Saturday, 1 June 2013

How to count number of files in a linux directory?

Sometime you copy a lot of files from a directory or another media to some other directory and you wish to know how many files are copied. Here is how you can get to know how many files you have in your directory.

  1. Navigate to the directory you wish to count files from.
  2. Type in the following command ls -1 | wc -l
  3. You must get the file count as the output

 

 ls command

   ls command is used to list contents of the directory.  You can see the manual of the command by typing man ls in your terminal. Frequently used options with ls command are
  • -a, --all
                  do not ignore entries starting with .
  • -d, --directory
                  list directory entries instead of contents, and do not dereference symbolic links 
  • -l     use a long listing format
  • -1     list one file per line

 wc command

wc command is used for word count.
You can see the manual of the command by typing man wc in your terminal. Frequently used options with ls command are
  • -l, --lines
                  print the newline counts
  • -w, --words
                  print the word count

 Understanding ls -1 | wc -l

 We have used ls -1 in the command to find number of files in a directory. This will return the directory contents listed one file per line. This we pipe it to wc -l command which will print the newline counts. 

Note : If you use ls -l instead of ls  -1 as in ls -l | wc -l instead of ls -1 | wc -l.

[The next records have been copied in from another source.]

-- ==== Sys2Proof/Laws/State.lean ====
section
/-! SUPPORT. The small lemmas of State: one per field per named update, true by rfl, so that no proof unfolds a record update. -/

namespace Sys2Proof.Machine

/-! ### setPhase -/

@[simp] theorem setPhase_st (s : State) (p : BitVec 4) : (s.setPhase p).st = s.st := rfl
@[simp] theorem setPhase_phase (s : State) (p : BitVec 4) : (s.setPhase p).phase = p := rfl
@[simp] theorem setPhase_err (s : State) (p : BitVec 4) : (s.setPhase p).err = s.err := rfl
@[simp] theorem setPhase_inLen (s : State) (p : BitVec 4) : (s.setPhase p).inLen = s.inLen := rfl
@[simp] theorem setPhase_width (s : State) (p : BitVec 4) : (s.setPhase p).width = s.width := rfl
@[simp] theorem setPhase_height (s : State) (p : BitVec 4) : (s.setPhase p).height = s.height := rfl
@[simp] theorem setPhase_depth (s : State) (p : BitVec 4) : (s.setPhase p).depth = s.depth := rfl
@[simp] theorem setPhase_expected (s : State) (p : BitVec 4) : (s.setPhase p).expected = s.expected := rfl
@[simp] theorem setPhase_actual (s : State) (p : BitVec 4) : (s.setPhase p).actual = s.actual := rfl
@[simp] theorem setPhase_outLen (s : State) (p : BitVec 4) : (s.setPhase p).outLen = s.outLen := rfl
@[simp] theorem setPhase_bpr (s : State) (p : BitVec 4) : (s.setPhase p).bpr = s.bpr := rfl
@[simp] theorem setPhase_pbpr (s : State) (p : BitVec 4) : (s.setPhase p).pbpr = s.pbpr := rfl
@[simp] theorem setPhase_img (s : State) (p : BitVec 4) : (s.setPhase p).img = s.img := rfl
@[simp] theorem setPhase_fsize (s : State) (p : BitVec 4) : (s.setPhase p).fsize = s.fsize := rfl
@[simp] theorem setPhase_x (s : State) (p : BitVec 4) : (s.setPhase p).x = s.x := rfl
@[simp] theorem setPhase_y (s : State) (p : BitVec 4) : (s.setPhase p).y = s.y := rfl
@[simp] theorem setPhase_kb (s : State) (p : BitVec 4) : (s.setPhase p).kb = s.kb := rfl
@[simp] theorem setPhase_sidx (s : State) (p : BitVec 4) : (s.setPhase p).sidx = s.sidx := rfl
@[simp] theorem setPhase_acc (s : State) (p : BitVec 4) : (s.setPhase p).acc = s.acc := rfl
@[simp] theorem setPhase_nacc (s : State) (p : BitVec 4) : (s.setPhase p).nacc = s.nacc := rfl
@[simp] theorem setPhase_oaddr (s : State) (p : BitVec 4) : (s.setPhase p).oaddr = s.oaddr := rfl
@[simp] theorem setPhase_inMem (s : State) (p : BitVec 4) : (s.setPhase p).inMem = s.inMem := rfl
@[simp] theorem setPhase_outMem (s : State) (p : BitVec 4) : (s.setPhase p).outMem = s.outMem := rfl
@[simp] theorem setPhase_params (s : State) (p : BitVec 4) : (s.setPhase p).params = s.params := rfl
@[simp] theorem setPhase_turns (s : State) (p : BitVec 4) : (s.setPhase p).turns = s.turns := rfl
@[simp] theorem setPhase_rdata (s : State) (p : BitVec 4) : (s.setPhase p).rdata = s.rdata := rfl
@[simp] theorem setPhase_sbit (s : State) (p : BitVec 4) : (s.setPhase p).sbit = s.sbit := rfl
@[simp] theorem setPhase_epoch (s : State) (p : BitVec 4) : (s.setPhase p).epoch = s.epoch := rfl
@[simp] theorem setPhase_draws (s : State) (p : BitVec 4) : (s.setPhase p).draws = s.draws := rfl

/-! ### reject -/

@[simp] theorem reject_st (s : State) (c : BitVec 3) : (s.reject c).st = .error := rfl
@[simp] theorem reject_phase (s : State) (c : BitVec 3) : (s.reject c).phase = 0 := rfl
@[simp] theorem reject_err (s : State) (c : BitVec 3) : (s.reject c).err = c := rfl
@[simp] theorem reject_inLen (s : State) (c : BitVec 3) : (s.reject c).inLen = s.inLen := rfl
@[simp] theorem reject_width (s : State) (c : BitVec 3) : (s.reject c).width = s.width := rfl
@[simp] theorem reject_height (s : State) (c : BitVec 3) : (s.reject c).height = s.height := rfl
@[simp] theorem reject_depth (s : State) (c : BitVec 3) : (s.reject c).depth = s.depth := rfl
@[simp] theorem reject_expected (s : State) (c : BitVec 3) : (s.reject c).expected = s.expected := rfl
@[simp] theorem reject_actual (s : State) (c : BitVec 3) : (s.reject c).actual = s.actual := rfl
@[simp] theorem reject_outLen (s : State) (c : BitVec 3) : (s.reject c).outLen = s.outLen := rfl
@[simp] theorem reject_bpr (s : State) (c : BitVec 3) : (s.reject c).bpr = s.bpr := rfl
@[simp] theorem reject_pbpr (s : State) (c : BitVec 3) : (s.reject c).pbpr = s.pbpr := rfl
@[simp] theorem reject_img (s : State) (c : BitVec 3) : (s.reject c).img = s.img := rfl
@[simp] theorem reject_fsize (s : State) (c : BitVec 3) : (s.reject c).fsize = s.fsize := rfl
@[simp] theorem reject_x (s : State) (c : BitVec 3) : (s.reject c).x = s.x := rfl
@[simp] theorem reject_y (s : State) (c : BitVec 3) : (s.reject c).y = s.y := rfl
@[simp] theorem reject_kb (s : State) (c : BitVec 3) : (s.reject c).kb = s.kb := rfl
@[simp] theorem reject_sidx (s : State) (c : BitVec 3) : (s.reject c).sidx = s.sidx := rfl
@[simp] theorem reject_acc (s : State) (c : BitVec 3) : (s.reject c).acc = s.acc := rfl
@[simp] theorem reject_nacc (s : State) (c : BitVec 3) : (s.reject c).nacc = s.nacc := rfl
@[simp] theorem reject_oaddr (s : State) (c : BitVec 3) : (s.reject c).oaddr = s.oaddr := rfl
@[simp] theorem reject_inMem (s : State) (c : BitVec 3) : (s.reject c).inMem = s.inMem := rfl
@[simp] theorem reject_outMem (s : State) (c : BitVec 3) : (s.reject c).outMem = s.outMem := rfl
@[simp] theorem reject_params (s : State) (c : BitVec 3) : (s.reject c).params = s.params := rfl
@[simp] theorem reject_turns (s : State) (c : BitVec 3) : (s.reject c).turns = s.turns := rfl
@[simp] theorem reject_rdata (s : State) (c : BitVec 3) : (s.reject c).rdata = s.rdata := rfl
@[simp] theorem reject_sbit (s : State) (c : BitVec 3) : (s.reject c).sbit = s.sbit := rfl
@[simp] theorem reject_epoch (s : State) (c : BitVec 3) : (s.reject c).epoch = s.epoch := rfl
@[simp] theorem reject_draws (s : State) (c : BitVec 3) : (s.reject c).draws = s.draws := rfl

/-! ### clearRegs -/

@[simp] theorem clearRegs_st (s : State) : (s.clearRegs).st = s.st := rfl
@[simp] theorem clearRegs_phase (s : State) : (s.clearRegs).phase = s.phase := rfl
@[simp] theorem clearRegs_err (s : State) : (s.clearRegs).err = s.err := rfl
@[simp] theorem clearRegs_inLen (s : State) : (s.clearRegs).inLen = s.inLen := rfl
@[simp] theorem clearRegs_width (s : State) : (s.clearRegs).width = 0 := rfl
@[simp] theorem clearRegs_height (s : State) : (s.clearRegs).height = 0 := rfl
@[simp] theorem clearRegs_depth (s : State) : (s.clearRegs).depth = 0 := rfl
@[simp] theorem clearRegs_expected (s : State) : (s.clearRegs).expected = 0 := rfl
@[simp] theorem clearRegs_actual (s : State) : (s.clearRegs).actual = 0 := rfl
@[simp] theorem clearRegs_outLen (s : State) : (s.clearRegs).outLen = 0 := rfl
@[simp] theorem clearRegs_bpr (s : State) : (s.clearRegs).bpr = 0 := rfl
@[simp] theorem clearRegs_pbpr (s : State) : (s.clearRegs).pbpr = 0 := rfl
@[simp] theorem clearRegs_img (s : State) : (s.clearRegs).img = 0 := rfl
@[simp] theorem clearRegs_fsize (s : State) : (s.clearRegs).fsize = 0 := rfl
@[simp] theorem clearRegs_x (s : State) : (s.clearRegs).x = 0 := rfl
@[simp] theorem clearRegs_y (s : State) : (s.clearRegs).y = 0 := rfl
@[simp] theorem clearRegs_kb (s : State) : (s.clearRegs).kb = 0 := rfl
@[simp] theorem clearRegs_sidx (s : State) : (s.clearRegs).sidx = 0 := rfl
@[simp] theorem clearRegs_acc (s : State) : (s.clearRegs).acc = 0 := rfl
@[simp] theorem clearRegs_nacc (s : State) : (s.clearRegs).nacc = 0 := rfl
@[simp] theorem clearRegs_oaddr (s : State) : (s.clearRegs).oaddr = 0 := rfl
@[simp] theorem clearRegs_inMem (s : State) : (s.clearRegs).inMem = s.inMem := rfl
@[simp] theorem clearRegs_outMem (s : State) : (s.clearRegs).outMem = s.outMem := rfl
@[simp] theorem clearRegs_params (s : State) : (s.clearRegs).params = s.params := rfl
@[simp] theorem clearRegs_turns (s : State) : (s.clearRegs).turns = s.turns := rfl
@[simp] theorem clearRegs_rdata (s : State) : (s.clearRegs).rdata = s.rdata := rfl
@[simp] theorem clearRegs_sbit (s : State) : (s.clearRegs).sbit = s.sbit := rfl
@[simp] theorem clearRegs_epoch (s : State) : (s.clearRegs).epoch = s.epoch := rfl
@[simp] theorem clearRegs_draws (s : State) : (s.clearRegs).draws = s.draws := rfl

You will get count 1 more than the the actual number of files as this will also print one more line like 
total 116
drwxr-xr-x 3 aniket aniket  4096 May 31 22:08 Desktop
drwxr-xr-x 2 aniket aniket  4096 May  1 20:25 Downloads

...

Total line tells you  the total size of your directory in blocks (1024 bytes) on the hard disk, which is 116 in our example.

Screen shot:



he above method will count symbolic links as well as subdirectories in targetdir (but not recursively into subdirectories).

Excluding subdirectories


If you want to exclude subdirectories, you can do.
find yourDir -type f  -maxdepth 1 | wc -l


-type f ensures that the find command only returns regular files for counting (no subdirectories).

By default, the find command traverses into subdirectories for searching. -maxdepth 1 prevents find from traversing into subdirectories. If you do want to count files in the subdirectories, just remove -maxdepth 1 from the command line.

Note that the find command does NOT classify a symbolic link as a regular file. Therefore, the above find -type f command does not return symbolic links. As a result, the final count excludes all symbolic links.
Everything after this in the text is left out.